In 1975, Sweden gave the right to vote in local elections to foreigners from countries within the Nordic Council. Denmark allowed the same right in 1977, followed by Norway in 1978 and Finland in 1981. In 1986, Iceland also granted members of the Nordic Council the right to vote in local elections but only after 3 years of residence in the country. Therefore, Icelandic citizens were given the right to vote in local elections in all other countries who were part of the Nordic Council by 1981, providing its citizens with some political rights if they emigrated to these countries, even if they had not become citizens. Also after, three years, non-citizens in Iceland could vote if they came from a Nordic Country.

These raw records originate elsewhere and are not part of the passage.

/-- Training, Keystone's readiness, and partitions in service (09 R230; 17 R448, R450; 18 R455, R456, R459; 12 R319; 07 R183). -/
def Obligations.TrainingAndReadiness : Prop :=
  ∀ (s : State),
    (∀ n ok, n < 12 → s.sec.state ≠ 0 → railsGood s = true → pllStable s (22 + n) = true → (hbmOf s n).ended = false → Completes (.hbmTrainingDone n ok) s fun t =>
        hbmOf t n = { hbmOf s n with trained := ok, ended := true } ∧ (∀ k, k ≠ n → hbmOf t k = hbmOf s k)
        ∧ t.sec.calHbm = (s.sec.calHbm || (hbmOf s n).seedBad) ∧ { t with hbm := s.hbm, sec := s.sec } = s)
    ∧ (4 ≤ s.sec.state.toNat → s.ddr.tierEn = false → ∀ (mods : List Dimm) (ok : Bool), mods ≠ [] → mods.length ≤ 8 →
      let all8 := mods.length = 8 ∧ dimmsAlike mods = true
      Completes (.ddrTrainingDone (mods.map some) ok) s fun t => t.mem = s.mem
        ∧ (mods.all dimmOk = false → t.ddr.tierEn = false ∧ t.ddr.fault = 2 ∧ (pllOf t 34).en = false)
        ∧ (mods.all dimmOk = true → ¬ all8 → t.ddr.tierEn = false ∧ t.ddr.fault = 1 ∧ (pllOf t 34).en = false)
        ∧ (mods.all dimmOk = true → all8 → t.sec.calDdr = (s.sec.calDdr || s.ddr.seedBad))
        ∧ (mods.all dimmOk = true → all8 → (ok = false ∨ pllStable s 34 = false) → t.ddr.tierEn = false ∧ t.ddr.fault = 3)
        ∧ (mods.all dimmOk = true → all8 → ok = true → pllStable s 34 = true → t.ddr.tierEn = true ∧ t.ddr.fault = 0
            ∧ ∀ d ∈ mods.head?, t.ddr.capBytes = 8 * d.capacity * 2 ^ 30))
    ∧ (mayReady s = true → Completes .keystoneReady s fun t => t.ksn.ready = true ∧ t.ksn.restarting = false ∧ t.adtumRev = 3 ∧ t.sec.state = 5
        ∧ t.board.readyN = false ∧ (s.ksn.restarting = false → ∀ q, s.ksn.recSeq = some q →
            t.flash = tclear s.flash (ringBase + 4096 * ((q % 3072 / 64 + 1) % 48)) (ringBase + 4096 * ((q % 3072 / 64 + 1) % 48) + 4096))
        ∧ t.queues = s.queues ∧ t.ctxs = s.ctxs ∧ t.mem = s.mem
        ∧ (∀ p, p < nPorts s → (portOf s p).state ≠ .disabled → (portOf s p).state ≠ .fenced → (portOf t p).localReady = true)
        ∧ (s.ksn.restarting = false → chipPending s = true → t.recov.rung = 0 ∧ t.recov.lrRung = 4 ∧ t.recov.lrOutcome = 0)
        ∧ (s.ksn.restarting = false → ((hbmOf s 0).trained && (hbmOf s 6).trained) = false → t.recov.inReset = 0x3F ∧ t.recov.inService = 0)
        ∧ (s.ksn.restarting = false → ((hbmOf s 0).trained && (hbmOf s 6).trained) = true → t.ksn.tables = true)
        ∧ (s.ksn.restarting = false → s.keptAsked = true → ∀ i, s.keptId = some i → t.bond.nodeId = i ∧ t.bond.idValid = true))
    ∧ ∀ p, p < 6 → s.recov.inService.getLsbD p = false → partHeld s p = false → s.recov.inReset.getLsbD p = false → pllStable s p = true →
        (hbmOf s (2 * p)).trained = true → (hbmOf s (2 * p + 1)).trained = true → Completes (.partitionInService p) s fun t =>
          t.recov.inService.getLsbD p = true ∧ (∀ q, q ≠ p → t.recov.inService.getLsbD q = s.recov.inService.getLsbD q)
          ∧ (morOf t p).active = (morOf s p).kept.getD {} ∧ (morOf t p).default = (morOf s p).kept.isNone ∧ (morOf t p).since = s.time
          ∧ t.mem = s.mem
end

==Membership of the European Union==
Since May 2006, Iceland has opened its borders to workers that are part of the European Union, who are now able to enter Iceland without the need of a work permit. These workers are permitted to stay in Iceland for six months while looking for a job but once a job is found, the employer must inform the Directorate of Labour of the employment of a foreigner. Because of this policy, the population of foreigners in Iceland has risen from 1.4% in 1985 to almost 7% in 2006.

These workers are paid the same as the Icelandic population in jobs with fixed rates, but in jobs such as trades, they are commonly paid less. These foreigners are mostly males looking for employment, and 64% of the recent immigrants work in construction.

Preference is given to EU members over non-Europeans and therefore it is more difficult for non-Europeans to find work in Iceland as employers must prove that the job was advertised in the EU before a work permit can be given to a non-European. This causes a problems for non-Europeans already residing in Iceland, who are faced with more difficulty when attempting to bring family into the country. Non-Europeans must find jobs for their family members before they would be allowed to enter the country, and since preference is given to members of the European Union, finding jobs becomes more problematic.

== Passports and visas ==
Nordic Country members do not require any form of travel document or work permit to enter the country and are also provided the right to remain in Iceland for more than six months by providing a Nordic change of residence certificate.

Citizens of countries from the EU also do not require a visa and are able to stay in Iceland for six months while looking for work. They must prove, however, that they have the means to support themselves while looking for work in the country or while studying.

Members of countries outside the EU and Nordic Countries, however, require a passport to enter the country, and if they intend to find employment they also require a visa. When applying for residence the person must provide proof that they have health insurance and have the means to support themselves, as well as proof of a place of residence for their stay in Iceland. They must also provide their criminal record, proving they are not a criminal, before they will be permitted in the country. It is, therefore, more difficult for members outside the EU and the Nordic countries to gain entrance into Iceland.